▶ **TASK**
Scan the data for "classEntry" and copy the lines it appears in.

___

/-- Debit a node's bucket by what a packet sent costs (R305). -/
def State.debit (s : State) (n len : Nat) : State :=
  match s.nodeNow n with
  | some r =>
    let cost : Int := ((len : Int) + nodeOverhead r) * 65536
    { s with buf := { s.buf with buckets := tset s.buf.buckets n (s.bucketUnder r n - cost, s.now) } }
  | none => s

/-- A commit keeps a bucket's level, cut to the new depth, also of a node that has sent nothing and is full at its old depth; a node first
defined starts full (R305). -/
def State.applyNodes (old s : State) : State :=
  let keep (n : Nat) (new was : Bytes) : Int × Nat := (min ((nodeDepth new * 65536 : Nat) : Int) (old.bucketUnder was n), s.now)
  let settle (n : Nat) : Option (Int × Nat) :=
    match s.cur.node n, old.cur.node n with
    | some new, some was => some (keep n new was)
    | some _, none => none
    | none, some was => some (old.bucketUnder was n, s.now)
    | none, none => none
  let listed := s.buf.buckets.filterMap fun e => (settle e.1).map fun x => (e.1, x)
  let deeper := s.cur.buf.nodes.filter fun e =>
    (tget? s.buf.buckets e.1).isNone && (match old.cur.node e.1 with | some was => nodeDepth was < nodeDepth e.2 | none => false)
  { s with buf := { s.buf with buckets := deeper.foldl (fun t e =>
      match old.cur.node e.1 with | some was => tset t e.1 (keep e.1 e.2 was) | none => t) listed } }

def shaperFault (b : Bytes) : Option (Nat × Nat) :=
  if 25 < byteAt b 4 then some (Status.badParam, 4)
  else if byteAt b 5 = 0 then some (Status.range, 5)
  else if nodeOverhead b < -32 || 63 < nodeOverhead b then some (Status.range, 6)
  else if byteAt b 7 != 0 then some (Status.badParam, 7)
  else if nodeRate b = 0 || 1250000 < nodeRate b then some (Status.range, 8)
  else if fieldLe b 12 2 = 0 || 4096 < fieldLe b 12 2 then some (Status.range, 12)
  else if 15 < byteAt b 15 then some (Status.badParam, 15)
  else if nodeCap b < 38 || 8192 < nodeCap b then some (Status.range, 16)
  else (firstNonZeroAt b [18, 19]).map fun i => (Status.badParam, i)

def recShaperNodeSet (m : Msg) (s : State) (b : Bytes) (base : Nat) : RecAns :=
  let n := fieldLe b 0 3
  if !m.stage then noStage
  else if 131071 < n then .refuse Status.badParam base
  else match byteAt b 3 with
    | 1 =>
      if (s.shadow.subDefined n).isNone then .refuse Status.badParam base
      else (match shaperFault b with
        | some (st, i) => .refuse st (base + i)
        | none => .ok (s.stageBuf fun f => { f with nodes := tset f.nodes n b }) [])
    | 2 =>
      recZero b base (span 4 19) <|
        if (s.shadow.subDefined n).isNone then .refuse Status.badParam base
        else .ok (s.stageBuf fun f => { f with nodes := tdel f.nodes n }) []
    | _ => .refuse Status.badParam (base + 3)

/-- R305: SHAPER_NODE_SET. -/
def cmdShaperNodeSet : Cmd :=
  { op := 0x0902, flags := flagsIn 5, legal := legalRun, len := lenRec 20 204, locks := fun _ => true, changes := fun _ => true,
    body := fun m s => records m 20 (recShaperNodeSet m) s }
def execShaperNodeSet (m : Msg) (s : State) : Host.Outcome State Fault Refusal := runCommand cmdShaperNodeSet m s

/-- Age of the oldest packet at the head of a node's queues, in us. -/
def State.headAge (s : State) (n : Nat) : Nat :=
  (((List.range 4).map fun c => match (s.queue (nodeQueue n c)).items with
    | e :: _ => (s.now - e.pkt.admitted) / 1000
    | [] => 0).foldl max 0)

def nodeState (s : State) (n : Nat) : Bytes :=
  le 4 (unsigned 32 (s.bucketNow n / 65536)) ++ ((List.range 4).flatMap fun c => le 2 (satur 16 (s.queue (nodeQueue n c)).held)) ++
    le 4 (satur 32 (s.headAge n))

def bodyShaperNodeRead (m : Msg) (s : State) : Done :=
  let n := m.f 0 3
  if 131071 < n then badParam s 0
  else if 1 < m.p 3 then badParam s 3
  else needZero s m (span 4 7) <|
    if m.p 3 = 0 then ok s (((s.view m).node n).getD (zeros 20)) else ok s (nodeState s n)

/-- R322: SHAPER_NODE_READ; the flags go with CONFIG only. -/
def cmdShaperNodeRead : Cmd :=
  { op := 0x0903, flags := fun m => flagsRead false m && (m.p 3 != 1 || m.flags == 0), legal := legalAll, len := lenIs 8,
    changes := fun _ => false, body := bodyShaperNodeRead }
def execShaperNodeRead (m : Msg) (s : State) : Host.Outcome State Fault Refusal := runCommand cmdShaperNodeRead m s

/-! SCHED_CONFIG and MIRROR_SET (R302, R303, R313, R322). -/

def schedRecord (p : Nat) (x : SchedCfg) : Bytes :=
  le 1 p ++ [0] ++ le 1 x.spMask.toNat ++ le 1 x.defaultClass ++ x.quanta.flatMap (le 1 ·) ++ le 4 x.ceiling

def recSchedConfig (m : Msg) (s : State) (b : Bytes) (base : Nat) : RecAns :=
  let p := byteAt b 0
  if 25 < p then .refuse Status.badParam base
  else if 1 < byteAt b 1 then .refuse Status.badParam (base + 1)
  else if byteAt b 1 = 0 then recZero b base (span 2 15) (.ok s (schedRecord p ((s.view m).buf.sched.getD p SchedCfg.reset)))
  else if !m.stage then noStage
  else if 7 < byteAt b 3 then .refuse Status.range (base + 3)
  else match (span 4 11).find? (fun i => byteAt b i == 0) with
    | some i => .refuse Status.range (base + i)
    | none =>
      if 400000 < fieldLe b 12 4 then .refuse Status.range (base + 12)
      else
        let x : SchedCfg := { spMask := b.getD 2 0, defaultClass := byteAt b 3, quanta := (span 4 11).map (byteAt b), ceiling := fieldLe b 12 4 }
        .ok (s.stageBuf fun f => { f with sched := f.sched.set p x }) []

/-- R322: SCHED_CONFIG. -/
def cmdSchedConfig : Cmd :=
  { op := 0x0904, flags := flagsIn 5, legal := legalRead fun m => !anyRec m 16 1, len := lenRec 16 255, locks := fun m => anyRec m 16 1,
    changes := fun m => anyRec m 16 1, body := fun m s => records m 16 (recSchedConfig m) s }
def execSchedConfig (m : Msg) (s : State) : Host.Outcome State Fault Refusal := runCommand cmdSchedConfig m s

def sessionFault (b : Bytes) : Option (Nat × Nat) :=
  if 25 < byteAt b 2 && byteAt b 2 != 0xFF then some (Status.badParam, 2)
  else if (if byteAt b 2 = 0xFF then decide (7 < byteAt b 3) else byteAt b 3 != 0) then some (Status.badParam, 3)
  else if 7 < byteAt b 4 then some (Status.range, 4)
  else if byteAt b 5 != 0 then some (Status.badParam, 5)
  else if fieldLe b 6 2 != 0 && (fieldLe b 6 2 < 64 || 9600 < fieldLe b 6 2) then some (Status.range, 6)
  else if fieldLe b 8 2 = 0 then some (Status.range, 8)
  else (firstNonZeroAt b (span 10 15)).map fun i => (Status.badParam, i)

def recMirrorSet (m : Msg) (s : State) (b : Bytes) (base : Nat) : RecAns :=
  let k := byteAt b 0
  if 15 < k then .refuse Status.badParam base
  else match byteAt b 1 with
    | 0 => recZero b base (span 2 15) (.ok s (((s.view m).session k).getD (le 1 k ++ zeros 15)))
    | 1 =>
      if !m.stage then noStage
      else (match sessionFault b with
        | some (st, i) => .refuse st (base + i)
        | none => .ok (s.stageBuf fun f => { f with mirrors := tset f.mirrors k (splice b 1 [0]) }) [])
    | 2 =>
      if !m.stage then noStage
      else recZero b base (span 2 15) <|
        if (s.shadow.session k).isNone then .refuse Status.badParam base
        else .ok (s.stageBuf fun f => { f with mirrors := tdel f.mirrors k }) []
    | _ => .refuse Status.badParam (base + 1)

/-- R313: MIRROR_SET. -/
def cmdMirrorSet : Cmd :=
  { op := 0x0905, flags := flagsIn 5, legal := legalRead fun m => !anyRec m 16 1, len := lenRec 16 255, locks := fun m => anyRec m 16 1,
    changes := fun m => anyRec m 16 1, body := fun m s => records m 16 (recMirrorSet m) s }
def execMirrorSet (m : Msg) (s : State) : Host.Outcome State Fault Refusal := runCommand cmdMirrorSet m s

/-! HOSTRING_SET (R314, R320, R322). -/

/-- DISABLE discards the records of a ring's queue (R320). -/
def State.emptyRing (s : State) (r : Nat) : State :=
  let q := s.queue (ringQueue r)
  let s1 := s.setQueue (ringQueue r) { q with items := [] }
  q.items.foldl (fun s e => ((s.ringCount r 2).bufCount BufCounter.ringDisabled).countDiscard e.pkt) s1

def hostringRecord (r op : Nat) (x : HostRing) : Bytes :=
  le 1 r ++ le 1 op ++ le 1 x.channel ++ le 1 x.irq.toNat ++ le 1 x.j ++ le 1 x.k ++ le 2 x.holdoff ++ le 8 x.base ++ le 8 x.consumerAddr ++
    zeros 16

def hostringStatus (s : State) (r : Nat) : Bytes :=
  let x := s.ring r
  le 1 (x.code s.host.halted) ++ zeros 3 ++ le 4 x.produced.toNat ++ le 4 x.consumed.toNat ++
    le 4 (s.queue (ringQueue r)).items.length ++ bankBytes (s.buf.ringCounters.getD r [])

/-- Geometry of a ring: the first field out of range. -/
def geometryFault (m : Msg) : Option Nat :=
  firstFault [(decide (m.p 4 < 8 || 14 < m.p 4), 4), (decide (m.p 5 < 6 || 16 < m.p 5), 5), (decide (1000 < m.f 6 2), 6),
              (decide (m.f 8 8 % 4096 != 0), 8), (decide (m.f 16 8 % 4 != 0), 16)]

def bodyHostringSet (m : Msg) (s : State) : Done :=
  let r := m.p 0
  let x := s.ring r
  if 7 < r then badParam s 0
  else match m.p 1 with
    | 0 => needZero s m (span 2 39) (ok s (hostringRecord r 0 x))
    | 1 =>
      if 15 < m.p 2 then outOfRange s 2
      else if s.channelBad m (m.p 2) then badParam s 2
      else if 1 < m.p 3 then badParam s 3
      else (match geometryFault m with
        | some i => outOfRange s i
        | none => needZero s m (span 24 39) <|
          if x.enabled then refuse s Status.state s.life.state.code
          else
            let y := { x with channel := m.p 2, irq := m.p 3 == 1, j := m.p 4, k := m.p 5, holdoff := m.f 6 2, base := m.f 8 8,
                              consumerAddr := m.f 16 8 }
            ok (s.setRing r y) (hostringRecord r 1 y))
    | 2 => needZero s m (span 2 39) (ok (s.setRing r x.start))
    | 3 => needZero s m (span 2 39) (ok ((s.emptyRing r).setRing r x.stop))
    | 4 =>
      if !(m.p 3 = 0 || m.p 3 = 2) then badParam s 3
      else needZero s m (2 :: span 4 39) <|
        ok (if m.p 3 = 2 then { s with buf := { s.buf with ringCounters := alter s.buf.ringCounters r zeroBank } } else s) (hostringStatus s r)
    | _ => badParam s 1

/-- R314: HOSTRING_SET. -/
def cmdHostringSet : Cmd :=
  { op := 0x0906, legal := legalAll, len := lenIs 40, changes := fun m => m.p 1 != 0 && (m.p 1 != 4 || m.p 3 != 0), body := bodyHostringSet }
def execHostringSet (m : Msg) (s : State) : Host.Outcome State Fault Refusal := runCommand cmdHostringSet m s

/-! BUFFER_STATUS and BUFFER_THRESHOLD (R322). -/

/-- The places where a packet lies under an ingress account. -/
def State.waitingPkts (s : State) : List Pkt :=
  s.buf.lane0 ++ s.buf.lane1 ++ s.parked.map (·.pkt) ++ (s.buf.reinject0 ++ s.buf.reinject1).map (·.1)

/-- Cells occupied by the packets that the pipelines hold and by the queues, each packet counted once however many copies refer to it
(R294). -/
def State.occupied (s : State) : Nat :=
  let note (t : Table Nat) (p : Pkt) : Table Nat := tset t p.id (max ((tget? t p.id).getD 0) p.cells)
  let each (t : Table Nat × Nat) (e : Queued) : Table Nat × Nat := if e.record.isSome then (t.1, t.2 + 1) else (note t.1 e.pkt, t.2)
  let piped := (s.waitingPkts ++ s.buf.recirc0 ++ s.buf.recirc1).foldl note []
  let (t, n) := s.buf.queues.foldl (fun t q => q.2.items.foldl each t) ((piped, 0) : Table Nat × Nat)
  (t.map (·.2)).foldl (· + ·) n

def State.freeCells (s : State) : Nat := totalCells - s.occupied
def State.subscriberCells (s : State) : Nat := ((s.buf.queues.filter fun e => isNodeQueue e.1).map (·.2.held)).foldl (· + ·) 0

def deviceBlock (s : State) : Bytes :=
  le 4 s.freeCells ++ le 4 s.freeShared ++ le 4 (262144 - s.descriptors) ++ le 4 s.buf.ing0 ++ le 4 s.buf.ing1 ++ le 4 s.subscriberCells ++
    le 4 s.buf.peakU ++ zeros 4

def classEntry (s : State) (q : Nat) : Bytes :=
  let x := s.queue q
  le 4 x.held ++ le 4 x.peak ++ le 8 x.enqueued.toNat ++ le 8 x.discarded.toNat

def State.clearQueue (s : State) (q : Nat) : State :=
  let x := s.queue q
  s.setQueue q { x with peak := x.held, enqueued := 0, discarded := 0 }

def bodyBufferStatus (m : Msg) (s : State) : Done :=
  let clear := m.p 2 == 1
  if 1 < m.p 0 then badParam s 0
  else if (if m.p 0 = 0 then m.p 1 != 0 else !isBufPort (m.p 1)) then badParam s 1
  else if 1 < m.p 2 then badParam s 2
  else needZero s m [3] <|
    if m.p 0 = 0 then
      ok (if clear then { s with buf := { s.buf with counters := zeroBank s.buf.counters, peakU := s.sharedUse } } else s)
        (deviceBlock s ++ bankBytes s.buf.counters)
    else
      let qs := (List.range 8).map (classQueue (m.p 1))
      ok (if clear then qs.foldl State.clearQueue s else s) (qs.flatMap (classEntry s))

/-- R322: BUFFER_STATUS. -/
def cmdBufferStatus : Cmd :=
  { op := 0x0907, legal := legalAll, len := lenIs 4, changes := fun m => m.p 2 == 1, body := bodyBufferStatus }
def execBufferStatus (m : Msg) (s : State) : Host.Outcome State Fault Refusal := runCommand cmdBufferStatus m s

def bodyBufferThreshold (m : Msg) (s : State) : Done :=
  let f := (s.view m).buf
  if 1 < m.p 0 then badParam s 0
  else if m.p 0 = 0 then needZero s m (span 1 7) (ok s ([0] ++ le 1 f.subAlpha ++ zeros 2 ++ le 2 f.res0 ++ le 2 f.res1))
  else if !m.stage then refuse s Status.badParam 6
  else if 7 < m.p 1 then outOfRange s 1
  else needZero s m [2, 3] <|
    if 32768 < m.f 4 2 then outOfRange s 4
    else if 32768 < m.f 6 2 then outOfRange s 6
    else
      let g (v : BufCfg) : BufCfg := { v with subAlpha := m.p 1, res0 := m.f 4 2, res1 := m.f 6 2 }
      if 180224 < ({ s.shadow with buf := g s.shadow.buf } : Staged).reserved then outOfRange s 4 else ok (s.stageBuf g)

/-- R322: BUFFER_THRESHOLD. -/
def cmdBufferThreshold : Cmd :=
  { op := 0x0908, flags := flagsIn 1, legal := legalRead fun m => m.p 0 == 0, len := lenIs 8, locks := fun m => m.p 0 == 1,
    changes := fun m => m.p 0 != 0, body := bodyBufferThreshold }
def execBufferThreshold (m : Msg) (s : State) : Host.Outcome State Fault Refusal := runCommand cmdBufferThreshold m s

end Sys2Proof.Machine
end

___

▶ **EXERCISE RESPONSE**
def classEntry (s : State) (q : Nat) : Bytes :=
      ok (if clear then qs.foldl State.clearQueue s else s) (qs.flatMap (classEntry s))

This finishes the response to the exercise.